= Downhill Battle =

American non-profit organization

Downhill Battle is a non-profit organization based in Worcester, Massachusetts. It was founded by Nicholas Reville, Holmes Wilson, and Tiffiniy Cheng in August 2003.

Downhill Battle is known for its argument that the four major recording labels have an oligopoly that is bad for both musicians and music culture. It also believes that filesharing can strengthen the role of independent record labels in the music industry, and they help produce software that helps independent artists and journalists reach a wider audience. The group supports what they call "participatory culture" where everyone is a part of creating and sharing art and music.

Downhill Battle are also known for their projects such as Grey Tuesday, Eyes on the Screen, Banned Music, Peer-to-Peer Legal Defense Fund, and more.
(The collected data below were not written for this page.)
-- ==== Sys2Proof/Machine/Links.lean ====
section
/-! DEFINITION. Link ports: training, their own general messages, rekeying, loss and retraining
(11 R366-R371, R384, R391-R395, R400-R403, R412). -/

namespace Sys2Proof.Machine

/-! ### Training (11 R366, R368-R371) -/

/-- The lanes after the lane test: (excluded lane, spare active), or none with fewer than four passing (11 R366). -/
def laneChoice (pass : BitVec 5) : Option (Nat × Bool) :=
  match (List.range 4).filter fun n => !bit pass.toNat n with
  | [] => some (7, false)
  | [n] => if bit pass.toNat 4 then some (n, true) else none
  | _ => none

/-- A peer's HELLO is acceptable on a port (11 R370). -/
def State.helloOk (s : State) (i dev role : Nat) : Bool :=
  dev != s.route.devid.toNat && !(role == 2 && i != 0 && i != 8) && !(role != 2 && dev == 0x3FFFF)

/-- What a HELLO names, as the port keeps it. -/
def Port.meet (p : Port) (dev peerPort role : Nat) (nonce : Digest) : Port :=
  { p with peerId := BitVec.ofNat 18 dev, peerPort := BitVec.ofNat 4 peerPort, peerRole := BitVec.ofNat 2 role,
           peerNonce := nonce }

/-- The runs of an adapter's port: HOST class, owner 0xC, slots 1-7, 8-14 and 15 (11 R384). -/
def hostRuns : Tab (BitVec 16) :=
  (List.range 15).map fun j =>
    let n := j + 1
    (n, BitVec.ofNat 16 (1 + (if n = 1 ∨ n = 8 ∨ n = 15 then 0 else 2) + 4 * 3 + 32 * 0xC))

/-- The outcome of the lane test on the port's lanes. (log 36, DEDUCED) -/
def Port.tested (p : Port) (pass : BitVec 5) : Port :=
  { p with lanes := (List.range 5).foldl (fun t n => Tab.upd ({} : LinkLane) t n fun (x : LinkLane) =>
      { x with pass := bit pass.toNat n }) p.lanes }

/-- The excluded lane and the DEGRADED mask that LANES reports (11 Table 9). -/
def Port.lanesMsg (p : Port) : GenMsg :=
  .lanes p.excl.toNat (((List.range 5).map fun n => if (Tab.look ({} : LinkLane) p.lanes n).degraded then 2 ^ n else 0).sum)

/-- A port comes UP: epoch 1 and FC 0 in both directions (11 R392), its tables in force, those of an adapter's
port loaded by firmware. (log 36, DEDUCED) -/
def Port.comeUp (p : Port) (excl : Nat) (spare : Bool) (flight : Nat) : Port :=
  let p := { p with st := .up, excl := BitVec.ofNat 3 excl, spare, flight := BitVec.ofNat 8 flight, txEpoch := 1,
                    rxEpoch := 1, txfc := 0, rxfc := 0, txRekey := none, rxRekey := none, authTimes := [],
                    units := Tab.mapVals (noUnit, 0) (fun _ (u : LaneUnit × Nat) => (u.1, 0)) p.units }
  if p.peerRole = 2 then { p with tx := hostRuns, rx := hostRuns, txShadow := hostRuns, rxShadow := hostRuns } else p

/-- LINK_TRAINING: the phases of Table 2 of chapter 11 in their order; the first that fails takes the port DOWN
with its reason. -/
def execLinkTraining (port : Fin 16) (t : LinkTrain) (s : State) : Host.Outcome State Fault Refusal :=
  let i := port.val
  .next (if (s.port i).st != .training || !s.inRun then s
    else
      let s := s.updPort i fun p => p.tested t.pass
      match laneChoice t.pass with
      | none => s.portDown i 2
      | some (excl, spare) =>
        let (nonce, s) := s.fresh
        let s := s.updPort i fun p => { p.meet t.peerId t.peerPort t.peerRole t.peerNonce with nonce := BitVec.ofNat 256 nonce }
        if !s.helloOk i t.peerId t.peerRole then s.portDown i 3
        else if !t.keyOk || s.sec.fs.isNone then s.portDown i 4
        else if 30 < t.flight then s.portDown i 5
        else
          let s := s.updPort i fun p => p.comeUp excl spare t.flight
          let s := s.sendPeer i (s.port i).lanesMsg
          if (i = 0 ∨ i = 8) ∧ s.sb.step.toNat < 3 then { s with sb := { s.sb with step := 3 } } else s)

/-- LINK_TRAINING_TIMEOUT: reason TIMEOUT. -/
def execLinkTrainingTimeout (port : Fin 16) (s : State) : Host.Outcome State Fault Refusal :=
  .next (if (s.port port.val).st == .training then s.portDown port.val 1 else s)

/-- A port begins to train. -/
def Port.train (p : Port) : Port := { p with st := .training }

/-- RETRAIN_DELAY: an enabled port that is DOWN trains again. -/
def execRetrainDelay (port : Fin 16) (s : State) : Host.Outcome State Fault Refusal :=
  let p := s.port port.val
  .next (if s.inRun && p.enable && p.st == .down then s.updPort port.val Port.train else s)

/-! ### The port's own messages (11 R368, R370, R391) -/

/-- A HELLO in training: checked, then kept. -/
def State.takeHello (s : State) (i dev peerPort role : Nat) (nonce : Digest) : State :=
  if (s.port i).st != .training then s
  else if !s.helloOk i dev role then s.portDown i 3
  else s.updPort i fun p => p.meet dev peerPort role nonce

/-- HELLO. -/
def execHello (port : Fin 16) (dev : Nat) (peerPort role : Nat) (nonce : Digest) (s : State) :
    Host.Outcome State Fault Refusal :=
  .next (s.takeHello port.val dev peerPort role nonce)

/-- A port that trains or runs answers an ECHO, naming how long it held it. (log 36, DEDUCED) -/
def State.takeEcho (s : State) (i token hold : Nat) : State :=
  if (s.port i).st == .training || (s.port i).st == .up then s.sendPeer i (.echoAns token hold) else s

/-- ECHO. -/
def execEcho (port : Fin 16) (token hold : Nat) (s : State) : Host.Outcome State Fault Refusal :=
  .next (s.takeEcho port.val token hold)

/-- ECHO_ANS: the flight time is measured; above 30 ns the port goes DOWN with reason LATENCY. -/
def execEchoAns (port : Fin 16) (token hold : Nat) (flight : Nat) (s : State) : Host.Outcome State Fault Refusal :=
  let _ := (token, hold)
  .next (if (s.port port.val).st != .training then s
    else if 30 < flight then s.portDown port.val 5
    else s.updPort port.val fun p => { p with flight := BitVec.ofNat 8 flight })

/-- A peer's report of its lanes. -/
def State.takeLanes (s : State) (i excl degraded : Nat) : State :=
  if (s.port i).st == .up then s.updPort i fun p => { p with peerExcl := excl % 8, peerDegr := degraded % 32 } else s

/-- LANES. -/
def execLanes (port : Fin 16) (excl : Nat) (degraded : Nat) (s : State) : Host.Outcome State Fault Refusal :=
  .next (s.takeLanes port.val excl degraded)

/-! ### Rekeying (11 R392-R394) -/

/-- The receiver's side of a rekey: a REKEY with the next epoch, 16 to 2^20 codewords ahead, is taken. -/
def State.takeRekey (s : State) (i : Nat) (epoch : BitVec 32) (fcsw : Nat) : State :=
  let p := s.port i
  if p.st == .up && epoch == p.rxEpoch + 1 && decide (p.rxfc.toNat + 16 ≤ fcsw) && decide (fcsw ≤ p.rxfc.toNat + 2 ^ 20) then
    s.updPort i fun p => { p with rxRekey := some fcsw }
  else s

/-- REKEY. -/
def execRekey (port : Fin 16) (epoch : BitVec 32) (fcsw : Nat) (s : State) : Host.Outcome State Fault Refusal :=
  .next (s.takeRekey port.val epoch fcsw)

/-- The transmitter's side: REKEY goes out, and the switch is 64 frames ahead. Nothing happens while one is
pending. -/
def State.startRekey (s : State) (i : Nat) : State :=
  let p := s.port i
  if p.st == .up && p.txRekey.isNone then
    let sw := 16 * (p.txfc.toNat / 16 + 64)
    (s.updPort i fun p => { p with txRekey := some sw }).sendPeer i (.rekey (p.txEpoch + 1) sw)
  else s

/-- REKEY_START. -/
def execRekeyStart (port : Fin 16) (s : State) : Host.Outcome State Fault Refusal := .next (s.startRekey port.val)

/-- FC_THRESHOLD. -/
def execFcThreshold (port : Fin 16) (s : State) : Host.Outcome State Fault Refusal :=
  .next (if 2 ^ 47 ≤ (s.port port.val).txfc.toNat then s.startRekey port.val else s)

/-- COUNTER_EXHAUSTED: the next frame would take FC to 2^48 before a rekey takes effect; reason COUNTER. -/
def execCounterExhausted (port : Fin 16) (s : State) : Host.Outcome State Fault Refusal :=
  let p := s.port port.val
  let saved := match p.txRekey with
    | some f => decide (f < 2 ^ 48)
    | none => false
  .next (if p.st == .up && decide (2 ^ 48 ≤ p.txfc.toNat + 16) && !saved then s.portDown port.val 9 else s)

/-! ### Loss (11 R400-R402) and control writes (11 Table 12) -/

/-- A verified DOWN: reason PEER. -/
def State.takeDown (s : State) (i : Nat) : State := if (s.port i).st == .up then s.portDown i 7 else s

/-- DOWN. -/
def execDown (port : Fin 16) (reason : Fin 16) (s : State) : Host.Outcome State Fault Refusal :=
  let _ := reason
  .next (s.takeDown port.val)

/-- CONTROL_SILENCE: reason SILENT. -/
def execControlSilence (port : Fin 16) (s : State) : Host.Outcome State Fault Refusal :=
  .next (if (s.port port.val).st == .up then s.portDown port.val 8 else s)

/-- LOCK_LOSS: the spec gives the loss of lock no reason code, so DOWNRSN takes a free value. (log 36, DEDUCED) -/
def execLockLoss (port : Fin 16) (s : State) : Host.Outcome State Fault Refusal :=
  .next (if (s.port port.val).st == .up then s.fresh.2.portDown port.val s.fresh.1 else s)

/-- A write of `LNK_CTL.RETRAIN`: DOWN with reason DISABLED is sent, and the port trains again after its delay. -/
def State.retrain (s : State) (i : Nat) : State :=
  match (s.port i).st with
  | .up => (s.sendDown i 10).portDown i 10
  | .training => s.portDown i 10
  | _ => s

/-- RETRAIN. -/
def execRetrain (port : Fin 16) (s : State) : Host.Outcome State Fault Refusal := .next (s.retrain port.val)

/-- A write of `LNK_CTL.ENABLE`. (log 36, DEDUCED) -/
def State.linkEnable (s : State) (i : Nat) (on : Bool) : State :=
  let p := s.port i
  let s := s.updPort i fun p => { p with enable := on }
  if on then
    if !p.enable && (p.st == .down || p.st == .off) && s.inRun then s.updPort i Port.train else s
  else if p.st != .down then s.portDown i 10
  else s

/-- LINK_ENABLE_WRITE. -/
def execLinkEnableWrite (port : Fin 16) (on : Bool) (s : State) : Host.Outcome State Fault Refusal :=
  .next (s.linkEnable port.val on)

end Sys2Proof.Machine
end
Downhill Battle made Spin Magazine's Top 100 moments that rocked the world at #81 for the moment when Downhill Battle launched Grey Tuesday and the Grey Album went viral.
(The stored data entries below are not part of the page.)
-- ==== Sys2Proof/Machine/Blocks.lean ====
section
/-! DEFINITION. Link blocks: the transmit runs (11 R377, R382, R399), the check and delivery of received
blocks (R383, R404-R406), and the control block (R385-R391). -/

namespace Sys2Proof.Machine

/-! ### Runs (11 R374, R378) -/

/-- Entry `j` of a link slot table: entry 0 is the fixed control entry, CLASS 5 and OWNER 0xC (11 R379). -/
def lkEntry (t : Tab (BitVec 16)) (j : Nat) : BitVec 16 := if j = 0 then lkControl else Tab.look 0 t j

/-- Entry `j` starts a run. -/
def lkStart (t : Tab (BitVec 16)) (j : Nat) : Bool := lkValid (lkEntry t j) && !lkCont (lkEntry t j)

/-- Codewords of the run that starts at slot `j`: 1 where the entry is not VALID. -/
def lkRun (t : Tab (BitVec 16)) (j : Nat) : Nat :=
  if lkStart t j then
    min 7 (1 + ((List.range (15 - j)).takeWhile fun n =>
      lkValid (lkEntry t (j + 1 + n)) && lkCont (lkEntry t (j + 1 + n))).length)
  else 1

/-- Flits a run of `k` codewords holds (11 Table 3). -/
def lkCap (k : Nat) : Nat := min 64 (10 * k - 1)

/-- A count of bytes of a port: direction 0 transmit, 1 receive (11 R408). -/
def Port.count (p : Port) (dir cls n : Nat) : Port :=
  { p with bcnt := Tab.upd 0 p.bcnt (8 * dir + cls) fun b => b + BitVec.ofNat 64 n }

/-! ### Sending -/

/-- The frame counter reaches the codeword of `slot`, under the new epoch from the switch on (11 R372, R393).
None where FC would reach 2^48 (R394). -/
def Port.atSlot (p : Port) (slot : Nat) : Option Port :=
  let fc := p.txfc.toNat + (slot + 16 - p.txfc.toNat % 16) % 16
  let sw := match p.txRekey with
    | some f => decide (f ≤ fc)
    | none => false
  if sw then
    some { p with txEpoch := p.txEpoch + 1, txfc := BitVec.ofNat 48 (fc - (p.txRekey.getD 0)), txRekey := none }
  else if 2 ^ 48 ≤ fc then none
  else some { p with txfc := BitVec.ofNat 48 fc }

/-- A block leaves: `k` codewords, and 64 bytes counted for each flit. (log 37, DEDUCED) -/
def State.sendBlock (s : State) (i k : Nat) (b : Block) : State :=
  (s.updPort i fun p => { p.count 0 b.cls (64 * b.flits.length) with txfc := p.txfc + BitVec.ofNat 48 k }).emit (.block i b)

/-- An empty block of a class (11 R377). -/
def State.emptyBlock (s : State) (i cls : Nat) : Block :=
  { dest := (s.port i).peerId.toNat, src := s.route.devid.toNat, cls, last := false, ctr := 0, faddr := 0, gen := 0, flits := [] }

/-- The longest sequence of queued flits, from the oldest, with one CTR and consecutive FADDR, LAST only at the
end, and at most `cap` of them (11 R382). -/
def takeFlits : Nat → List Flit → List Flit
  | 0, _ => []
  | _, [] => []
  | n + 1, f :: l =>
    match l with
    | [] => [f]
    | g :: _ => if f.last || g.ctr != f.ctr || g.faddr != f.faddr + 1 then [f] else f :: takeFlits n l

/-- The lane's current generation on a die, 0 without a composition. -/
def State.laneGen (s : State) (d l : Nat) : BitVec 32 :=
  match s.laneComp d l with
  | some k => (s.comp k).gen
  | none => 0

/-- The block of a lane's run and the egress queue without its flits. (log 37, DEDUCED) -/
def State.laneBlock (s : State) (i owner cls cap : Nat) : Block × List Flit :=
  let q := (s.port i).egress
  let mine := q.filter fun f => f.owner == owner && f.cls == cls
  let rest := q.filter fun f => !(f.owner == owner && f.cls == cls)
  let fs := takeFlits cap mine
  match fs with
  | [] => (s.emptyBlock i cls, q)
  | f :: _ =>
    ({ s.emptyBlock i cls with
        last := (fs.getLast?.map fun f => f.last).getD false, ctr := f.ctr, faddr := f.faddr, gen := s.laneGen (i / 2) owner,
        flits := fs.map fun f => f.payload }, mine.drop fs.length ++ rest)

/-- What a run of a firmware owner or of transit sends: the oldest waiting block, where the run holds it.
(log 37, DEDUCED) -/
def takeBlock (cls cap : Nat) (l : List Block) : Option (Block × List Block) :=
  match l.find? fun b => b.cls == cls with
  | some b => if b.flits.length ≤ cap then some (b, l.erase b) else none
  | none => none

/-- A run sends one block, or an empty one of its class. -/
def State.sendRun (s : State) (i : Nat) (e : BitVec 16) (k : Nat) : State :=
  let cls := lkClass e
  let cap := lkCap k
  let p := s.port i
  if lkTransit e then
    match Tab.look [] p.transit (lkInport e) with
    | b :: l =>
      if b.flits.length ≤ cap then
        ((s.updPort i fun p => { p with transit := Tab.put [] p.transit (lkInport e) l }).countFwd).sendBlock i k b
      else s.sendBlock i k (s.emptyBlock i cls)
    | [] => s.sendBlock i k (s.emptyBlock i cls)
  else if lkOwner e < 8 then
    let (b, l) := s.laneBlock i (lkOwner e) cls cap
    (s.updPort i fun p => { p with egress := l }).sendBlock i k b
  else
    match takeBlock cls cap p.blocks with
    | some (b, l) => (s.updPort i fun p => { p with blocks := l }).sendBlock i k b
    | none => s.sendBlock i k (s.emptyBlock i cls)

/-- Messages that fit whole, in order, in `n` general units (11 R389). -/
def fitMsgs : Nat → List GenHdr → List GenHdr
  | _, [] => []
  | n, h :: l => if h.msg.units ≤ n then h :: fitMsgs (n - h.msg.units) l else []

/-- The lane units after a control block has carried them: one sent twice gives way to the next (11 R386). -/
def Port.unitsSent (p : Port) : Port :=
  let bump := Tab.mapVals (noUnit, 0) (fun _ (u : LaneUnit × Nat) => if u.1.code = 0 then u else (u.1, u.2 + 1)) p.units
  p.unitsNext.foldl (fun (p : Port) e =>
    let h := Tab.look (noUnit, 0) p.units e.1
    if 2 ≤ h.2 then
      { p with units := Tab.put (noUnit, 0) p.units e.1 (e.2, 0), unitsNext := Tab.put noUnit p.unitsNext e.1 noUnit }
    else p) { p with units := bump }

/-- The control codeword's block (11 R385, R389): the lane units held; repeated messages, then new ones. -/
def State.sendControl (s : State) (i : Nat) : State :=
  let p := s.port i
  let units := (List.range 16).map fun n => (Tab.look (noUnit, 0) p.units n).1
  let rep := fitMsgs 20 p.repeated
  let new := fitMsgs (20 - (rep.map fun h => h.msg.units).sum) p.general
  (s.updPort i fun p =>
    { p.unitsSent.count 0 5 576 with
      general := p.general.drop new.length, repeated := new, txfc := p.txfc + 1 }).emit (.control i units (rep ++ new))

/-- TX_RUN: the codeword of `slot` of an UP port. A slot that continues a run begins no block. -/
def execTxRun (port slot : Fin 16) (s : State) : Host.Outcome State Fault Refusal :=
  let i := port.val
  let p := s.port i
  let e := lkEntry p.tx slot.val
  .next (if p.st != .up then s
    else if slot.val != 0 && lkValid e && lkCont e then s
    else
      match p.atSlot slot.val with
      | none => s.portDown i 9
      | some p' =>
        let s := s.updPort i fun _ => p'
        if slot.val = 0 then s.sendControl i
        else if lkValid e then s.sendRun i e (lkRun p.tx slot.val)
        else s.sendBlock i 1 (s.emptyBlock i 7))

/-! ### Receiving: frame counter and tag (11 R383 checks 1 and 2, R393, R395) -/

/-- A verified codeword sequence of `k` at `slot`: the receive counter follows, with the epoch from the
switch on. -/
def Port.verified (p : Port) (slot k : Nat) : Port :=
  let fc := p.rxfc.toNat + (slot + 16 - p.rxfc.toNat % 16) % 16
  let sw := match p.rxRekey with
    | some f => decide (f ≤ fc)
    | none => false
  if sw then { p with rxEpoch := p.rxEpoch + 1, rxfc := BitVec.ofNat 48 (fc - p.rxRekey.getD 0 + k), rxRekey := none }
  else { p with rxfc := BitVec.ofNat 48 (fc + k) }

/-- A tag failure: 8 within 1 ms (200,000 MGMT cycles) take the port DOWN with reason AUTH. -/
def State.authFail (s : State) (i : Nat) : State :=
  let now := s.stamp.toNat
  let s := s.updPort i fun p =>
    { p with auth := satAdd p.auth 1, authTimes := now :: p.authTimes.filter fun t => decide (now < t + 200000) }
  if 8 ≤ (s.port i).authTimes.length then s.portDown i 6 else s

/-- Symbol counts and degraded lanes of a block's codewords (11 R367, Table 18). (log 48, PRESUMED) -/
def Port.symbols (p : Port) (symerr : List Nat) (degraded : BitVec 5) : Port :=
  { p with lanes := (List.range 5).foldl (fun t n => Tab.upd ({} : LinkLane) t n fun (x : LinkLane) =>
      { x with symerr := satAdd x.symerr ((symerr[n]?).getD 0), degraded := x.degraded || bit degraded.toNat n }) p.lanes }

/-- A block discarded by check 3 or 4 of R383, or by R405. -/
def State.mismatched (s : State) (i : Nat) : State :=
  s.updPort i fun p => { p with mismatch := satAdd p.mismatch 1 }

/-! ### Delivery -/

/-- ACT and KV flits enter the elastic queue of the entry's owner at the L stop. -/
def State.deliverFlits (s : State) (i owner : Nat) (b : Block) : State :=
  let r := stopRouter (.l (i % 2))
  let n := b.flits.length
  s.elasticAll (i / 2) r (b.flits.zipIdx.map fun (e : Payload × Nat) =>
    { owner, cls := b.cls, last := b.last && e.2 + 1 == n, ctr := b.ctr, faddr := b.faddr + e.2, poison := false,
      payload := e.1, use := .data, router := r, port := 0, cycle := 0 })

/-- The bytes of a block's data flits. -/
def dataBytes (l : List Payload) : List Byte := l.flatMap fun x => payloadBytes x

/-- A host record at module port 0 or 8, with its data flits (11 R404). (log 37, DEDUCED) -/
def State.hostRecord (s : State) (i : Nat) (r : List Byte) (data : List Byte) : State :=
  let tag := field r 4 4
  let src : CfgSrc := .host (i == 8)
  let off : CfgAddr := { off := field r 8 4, aligned := field r 8 4 % 8 == 0 }
  match field r 0 1 with
  | 2 => s.dataIn tag (field r 8 1 != 0) data
  | 4 => s.doorbell (field r 24 2) (BitVec.ofNat 64 (field r 16 8)) (field r 26 2 == 0)
  | 6 => s.takeCfgRd src tag off
  | 7 => s.takeCfgWr src off (field r 16 8)
  | 9 => s.winRead tag (field r 8 8) (field r 16 4)
  | 10 => s.winWrite (field r 8 8) (slice data 0 (field r 16 4))
  | _ => s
The Downhill Battle team also founded the Participatory Culture Foundation (PCF) and Fight for the Future, a freedom of speech and privacy advocacy organization. PCF also has a set of Participatory Politics projects, including a politics news site and a messageboard service that has been a gathering space for self-organizing.

Downhillbattle.org was down for an extended period of time. It was reactivated on October 16, 2011.

==Software==
- Blog Torrent, a BitTorrent client.
- Local Ink, first public tool for sending letters to local papers by zipcode with a user interface.